Although you can use any callable object as a key function, Mimesis provides a comprehensive set of built-in key functions for various transformations:

String Transformations
Sequence Operations
Conditional and Composition

String Transformations¶

Mimesis provides several key functions for transforming string values. These functions only accept string types and will raise a TypeError if a non-string value is provided.

Transliteration¶

romanize

The romanize() function transliterates strings from Cyrillic script to Latin (romanized) script.

Example:

>>> from mimesis.schema import Field, Fieldset, Locale
>>> from mimesis.keys import romanize

>>> fieldset = Fieldset(Locale.RU, i=5)
>>> fieldset("name", key=romanize(Locale.RU))
['Gerasim', 'Magdalena', 'Konstantsija', 'Egor', 'Alisa']

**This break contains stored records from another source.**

/-- An output's message joins the messages of the run (R115, R117). -/
theorem messages_append_output (h : List Event) (n : Nat) (v : Int) :
    messages (h ++ [.output n v]) = messages h ++ [message n v] :=
  List.filterMap_append

end

/-! ### The numeral -/

theorem toNat_digitChar : ∀ {d : Nat}, d < 10 → (digitChar d).toNat = 48 + d := by decide

theorem isDigitChar_digitChar : ∀ {d : Nat}, d < 10 → isDigitChar (digitChar d) = true := by decide

theorem digitChar_ne_zero : ∀ {d : Nat}, d < 10 → d ≠ 0 → digitChar d ≠ '0' := by decide

theorem decDigits_append (fuel k : Nat) (acc : List Char) :
    decDigits fuel k acc = decDigits fuel k [] ++ acc := by
  induction fuel generalizing k acc with
  | zero => rfl
  | succ fuel ih =>
    unfold decDigits
    split
    · rfl
    · rw [ih, ih _ [_], List.append_assoc, List.singleton_append]

/-- Any fuel above `k` gives the same digits. -/
theorem decDigits_fuel {f g k : Nat} (hf : k < f) (hg : k < g) (acc : List Char) :
    decDigits f k acc = decDigits g k acc := by
  induction f generalizing g k acc with
  | zero => omega
  | succ f ih =>
    cases g with
    | zero => omega
    | succ g =>
      unfold decDigits
      split
      · rfl
      · exact ih (by omega) (by omega) _

theorem decNat_of_lt {k : Nat} (hk : k < 10) : decNat k = [digitChar k] := if_pos hk

theorem decNat_of_ge {k : Nat} (hk : 10 ≤ k) : decNat k = decNat (k / 10) ++ [digitChar (k % 10)] := by
  rw [decNat, decDigits, if_neg (Nat.not_lt.2 hk), decDigits_append, decNat]
  rw [decDigits_fuel (by omega : k / 10 < k) (Nat.lt_succ_self _)]

/-- A numeral is one digit, or the numeral of a positive number with one more digit. -/
theorem decNat_induction {P : Nat → List Char → Prop} (digit : ∀ d < 10, P d [digitChar d])
    (append : ∀ k d, k ≠ 0 → d < 10 → P k (decNat k) → P (10 * k + d) (decNat k ++ [digitChar d])) (k : Nat) :
    P k (decNat k) := by
  induction k using Nat.strong_induction_on with
  | _ k ih =>
    obtain hlt | hge := Nat.lt_or_ge k 10
    · rw [decNat_of_lt hlt]
      exact digit k hlt
    · have hP := append (k / 10) (k % 10) (by omega) (by omega) (ih (k / 10) (by omega))
      rwa [Nat.div_add_mod, ← decNat_of_ge hge] at hP

theorem decNat_ne_nil (k : Nat) : decNat k ≠ [] :=
  decNat_induction (P := fun _ ds => ds ≠ []) (fun _ _ => List.cons_ne_nil _ _)
    (fun _ _ _ _ _ => List.concat_ne_nil _ _) k

theorem all_isDigitChar_decNat (k : Nat) : (decNat k).all isDigitChar = true := by
  refine decNat_induction (P := fun _ ds => ds.all isDigitChar = true) (fun d hd => ?_) (fun k d _ hd ih => ?_) k
  · simp [isDigitChar_digitChar hd]
  · rw [List.all_append, ih]
    simp [isDigitChar_digitChar hd]

theorem digitsValue_decNat (k : Nat) : digitsValue (decNat k) = k := by
  refine decNat_induction (P := fun k ds => digitsValue ds = k) (fun d hd => ?_) (fun k d _ hd ih => ?_) k
  · simp [digitsValue, toNat_digitChar hd]
  · have hlast : digitsValue (decNat k ++ [digitChar d]) = 10 * digitsValue (decNat k) + ((digitChar d).toNat - 48) :=
      List.foldl_append
    rw [hlast, ih, toNat_digitChar hd, Nat.add_sub_cancel_left]

/-- A positive number's numeral begins with its leading digit, which is not zero (R115). -/
theorem head?_decNat_ne_zero {k : Nat} (hk : k ≠ 0) : (decNat k).head? ≠ some '0' := by
  refine decNat_induction (P := fun k ds => k ≠ 0 → ds.head? ≠ some '0') (fun d hd hne => ?_)
    (fun k d hk _ ih _ => ?_) k hk
  · simpa using digitChar_ne_zero hd hne
  · rw [List.head?_append_of_ne_nil _ (decNat_ne_nil k)]
    exact ih hk

@[simp] theorem dec_natCast (k : Nat) : dec k = decNat k := by
  rw [dec, if_neg (Int.not_lt.2 (Int.natCast_nonneg k)), Int.toNat_natCast]

theorem dec_of_neg {k : Int} (hk : k < 0) : dec k = '-' :: dec (-k) := by
  rw [dec, dec, if_pos hk, if_neg (by omega)]

/-! ### The statements -/

/-- Settles O26: the completion puts the answer in its register and takes it off the list. -/
theorem promptiCompletes : Obligations.PromptiCompletes := by
  intro s r v vs ha hin hv
  have hexec := (exec_prompti_pending r ha).trans (completeInput_accept r hin hv)
  refine ⟨_, hexec, State.readReg_writeReg_self s r v, rfl, ?_, rfl, rfl,
    fun _ hq => State.readReg_writeReg_other s v hq, rfl, ⟨rfl, rfl, rfl⟩, ⟨rfl, fun _ => rfl⟩, rfl⟩
  exact congrArg List.tail hin

/-- Settles O40, by the effects of a step. -/
theorem atMostOneEvent : Obligations.AtMostOneEvent :=
  fun _ _ h hreset => (step_effect h hreset).2.history_eq_or_append
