-- ==== Sys2Proof/Machine/Skip.lean ====
section
/-! DEFINITION. Conditional skips on registers (spec/42_skip.md): SE_IMM, SNE_IMM, SE_REG, SNE_REG. -/

namespace Sys2Proof.Machine

/-- `3xnn` SE_IMM (R111). -/
def execSeImm (x : Nibble) (nn : Byte) (s : State) : Result := .next (s.skipIf (s.reg x == nn))

/-- `4xnn` SNE_IMM (R112). -/
def execSneImm (x : Nibble) (nn : Byte) (s : State) : Result := .next (s.skipIf (s.reg x != nn))

/-- `5xy0` SE_REG (R113). -/
def execSeReg (x y : Nibble) (s : State) : Result := .next (s.skipIf (s.reg x == s.reg y))

/-- `9xy0` SNE_REG (R114). -/
def execSneReg (x y : Nibble) (s : State) : Result := .next (s.skipIf (s.reg x != s.reg y))

end Sys2Proof.Machine
end

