-- ==== Sys2Proof/Tests/Slice0.lean ====
section
/-! SUPPORT. Tests of one step each, expected values from spec/95_test_vectors.md and spec/30_encoding.md; a witness for every
statement of Certificates/Slice0/Obligations.lean that has hypotheses. -/

namespace Sys2Proof.Tests.Slice0

open Sys2Proof Sys2Proof.Machine

/-! ### Small states -/

/-- `s` with the given registers. -/
def withRegs (rs : List (Nibble × Byte)) (s : State) : State := rs.foldl (fun t p => t.setReg p.1 p.2) s

/-- `s` with the given bytes from address `a` upward. -/
def withBytes (a : Nat) (bs : List Byte) (s : State) : State := { s with mem := s.mem.writeBytes a bs }

/-- The state after RESET with the given registers. -/
def fresh (rs : List (Nibble × Byte)) : State := withRegs rs State.reset

/-- The state after RESET with `sp` and every stack slot set. -/
def stacked (sp : Fin 17) (slot : Word) : State := { State.reset with sp := sp, stack := Vector.replicate 16 slot }

/-- The state after RESET with `I` set. -/
def pointing (i : Word) (s : State) : State := { s with I := i }

/-- Waiting for a key that goes to `Vx`, nothing latched. -/
def awaiting (x : Nibble) : State := { State.reset with waiting := true, waitX := x, outcome := some .waiting }

/-- Halted with kind `k`. -/
def stopped (k : ErrorKind) : State := { State.reset with halted := true, err := some k, outcome := some (.error k) }

/-- The step of the word `w` placed where `s` fetches. -/
def runWord (w : Nat) (s : State) : Result := step (s.withFetchWord 16 w)

/-- What `f` reads in the next state, if the step has one. -/
def seen {α : Type} (f : State → α) (r : Result) : Option α :=
  match r with
  | .next t => some (f t)
  | _ => none

/-- A next state, or the given one. -/
def nextOr (d : State) (r : Result) : State :=
  match r with
  | .next t => t
  | _ => d

/-- The bytes at `a`. -/
def bytesAt (a n : Nat) (t : State) : List Byte := t.mem.readBytes a n

/-- The columns set in row `y`. -/
def litRow (y : Fin 32) (t : State) : List Nat := (List.range 64).filter fun x => (t.fb[y.val]).getD x false

/-! ### Well-formedness: the one check, on the two words of class 0 that are no SYS (R64) -/

theorem test_wellFormed_refuses_sys_00E0 : Instr.wellFormed (.sys 0x0E0) = false := by decide
theorem test_wellFormed_refuses_sys_00EE : Instr.wellFormed (.sys 0x0EE) = false := by decide
theorem test_wellFormed_admits_sys_123 : Instr.wellFormed (.sys 0x123) = true := by decide

/-! ### Decoding: words written bit by bit from R61 and R73 -/

theorem test_decode_cls : decodeWord 0b0000_0000_1110_0000#16 = some .cls := by decide
theorem test_decode_ret : decodeWord 0b0000_0000_1110_1110#16 = some .ret := by decide
theorem test_decode_sys : decodeWord 0b0000_0001_0010_0011#16 = some (.sys 0x123) := by decide
theorem test_decode_jp : decodeWord 0b0001_1010_1011_1100#16 = some (.jp 0xABC) := by decide
theorem test_decode_call : decodeWord 0b0010_1010_1011_1100#16 = some (.call 0xABC) := by decide
theorem test_decode_seImm : decodeWord 0b0011_0010_0001_0000#16 = some (.seImm 2 0x10) := by decide
theorem test_decode_sneImm : decodeWord 0b0100_0010_0001_0000#16 = some (.sneImm 2 0x10) := by decide
theorem test_decode_seReg : decodeWord 0b0101_0001_0010_0000#16 = some (.seReg 1 2) := by decide
theorem test_decode_ldImm : decodeWord 0b0110_1010_0010_1011#16 = some (.ldImm 0xA 0x2B) := by decide
theorem test_decode_addImm : decodeWord 0b0111_1111_0000_0011#16 = some (.addImm 0xF 0x03) := by decide
theorem test_decode_ldReg : decodeWord 0b1000_1010_1011_0000#16 = some (.ldReg 0xA 0xB) := by decide
theorem test_decode_or : decodeWord 0b1000_1010_1011_0001#16 = some (.or 0xA 0xB) := by decide
theorem test_decode_and : decodeWord 0b1000_1010_1011_0010#16 = some (.and 0xA 0xB) := by decide
theorem test_decode_xor : decodeWord 0b1000_1010_1011_0011#16 = some (.xor 0xA 0xB) := by decide
theorem test_decode_addReg : decodeWord 0b1000_1010_1011_0100#16 = some (.addReg 0xA 0xB) := by decide
theorem test_decode_sub : decodeWord 0b1000_1010_1011_0101#16 = some (.sub 0xA 0xB) := by decide
theorem test_decode_shr : decodeWord 0b1000_1010_1011_0110#16 = some (.shr 0xA 0xB) := by decide
theorem test_decode_shl : decodeWord 0b1000_1010_1011_1110#16 = some (.shl 0xA 0xB) := by decide
theorem test_decode_sneReg : decodeWord 0b1001_0001_0010_0000#16 = some (.sneReg 1 2) := by decide
theorem test_decode_ldI : decodeWord 0b1010_0010_1111_0000#16 = some (.ldI 0x2F0) := by decide
theorem test_decode_jpV0 : decodeWord 0b1011_0011_1111_1110#16 = some (.jpV0 0x3FE) := by decide
theorem test_decode_rnd : decodeWord 0b1100_0011_0000_1111#16 = some (.rnd 3 0x0F) := by decide
theorem test_decode_drw : decodeWord 0b1101_0101_1010_0011#16 = some (.drw 5 0xA 3) := by decide
theorem test_decode_skp : decodeWord 0b1110_1111_1001_1110#16 = some (.skp 0xF) := by decide
theorem test_decode_sknp : decodeWord 0b1110_0100_1010_0001#16 = some (.sknp 4) := by decide
theorem test_decode_ldVxDt : decodeWord 0b1111_0101_0000_0111#16 = some (.ldVxDt 5) := by decide
theorem test_decode_ldVxK : decodeWord 0b1111_0011_0000_1010#16 = some (.ldVxK 3) := by decide
theorem test_decode_ldDtVx : decodeWord 0b1111_0101_0001_0101#16 = some (.ldDtVx 5) := by decide
theorem test_decode_ldStVx : decodeWord 0b1111_0101_0001_1000#16 = some (.ldStVx 5) := by decide
theorem test_decode_addI : decodeWord 0b1111_0010_0001_1110#16 = some (.addI 2) := by decide
theorem test_decode_ldF : decodeWord 0b1111_0001_0010_1001#16 = some (.ldF 1) := by decide
theorem test_decode_bcd : decodeWord 0b1111_0000_0011_0011#16 = some (.bcd 0) := by decide
theorem test_decode_stor : decodeWord 0b1111_0011_0101_0101#16 = some (.stor 3) := by decide
theorem test_decode_load : decodeWord 0b1111_0011_0110_0101#16 = some (.load 3) := by decide

/-- The UnknownOpcode words of 95_test_vectors.md section 2.1. -/
theorem test_decode_rejects_unknown : [0x5121#16, 0x512F#16, 0x9121#16, 0x8AB7#16, 0x8AB8#16, 0x8ABD#16, 0x8ABF#16,
    0xE09F#16, 0xE000#16, 0xE0A0#16, 0xE0A2#16, 0xE1FF#16, 0xF000#16, 0xF008#16, 0xF00B#16, 0xF01F#16, 0xF030#16, 0xF056#16,
    0xF075#16, 0xF085#16, 0xF0FF#16].map decodeWord = List.replicate 21 none := by decide
/-- The SYS words of 95_test_vectors.md section 2.1. -/
theorem test_decode_sys_words : [0x0000#16, 0x00E1#16, 0x00EF#16, 0x0123#16, 0x0FFF#16].map decodeWord =
    [some (.sys 0), some (.sys 0x0E1), some (.sys 0x0EF), some (.sys 0x123), some (.sys 0xFFF)] := by decide
/-- The high byte is at the lower address (R44). -/
theorem test_decode_bytes : decode [0x60, 0x05, 0xAA] = .instr (.ldImm 0 5) [0xAA] := by decide
/-- An instruction is two bytes (R60). -/
theorem test_decode_truncated : decode [0x60] = .rejected .truncated := by decide
theorem test_decodeTableWord : decodeTableWord 16 0xD5A3 = some (.drw 5 0xA 3) := by decide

>>> field = Field(locale=Locale.UK)
>>> field("full_name", key=romanize(Locale.UK))
'Dem'jan Babarychenko'

Currently, romanize() only works with Russian (Locale.RU), Ukrainian (Locale.UK), and Kazakh (Locale.KK) locales.

Case Conversion Functions¶

These functions transform strings between different naming conventions commonly used in programming.

snake_case

The snake_case() function converts strings to snake_case format:

>>> field("occupation", key=keys.snake_case)
'cab_driver'

camelCase

The camel_case() function converts strings to camelCase format:

>>> field("full_name", key=keys.camel_case)
'ellenaEstes'

kebab-case / slugify

The kebab_case() (alias: slugify()) function converts strings to kebab-case format, creating URL-friendly slugs. It removes special characters, replaces spaces with hyphens, and converts everything to lowercase.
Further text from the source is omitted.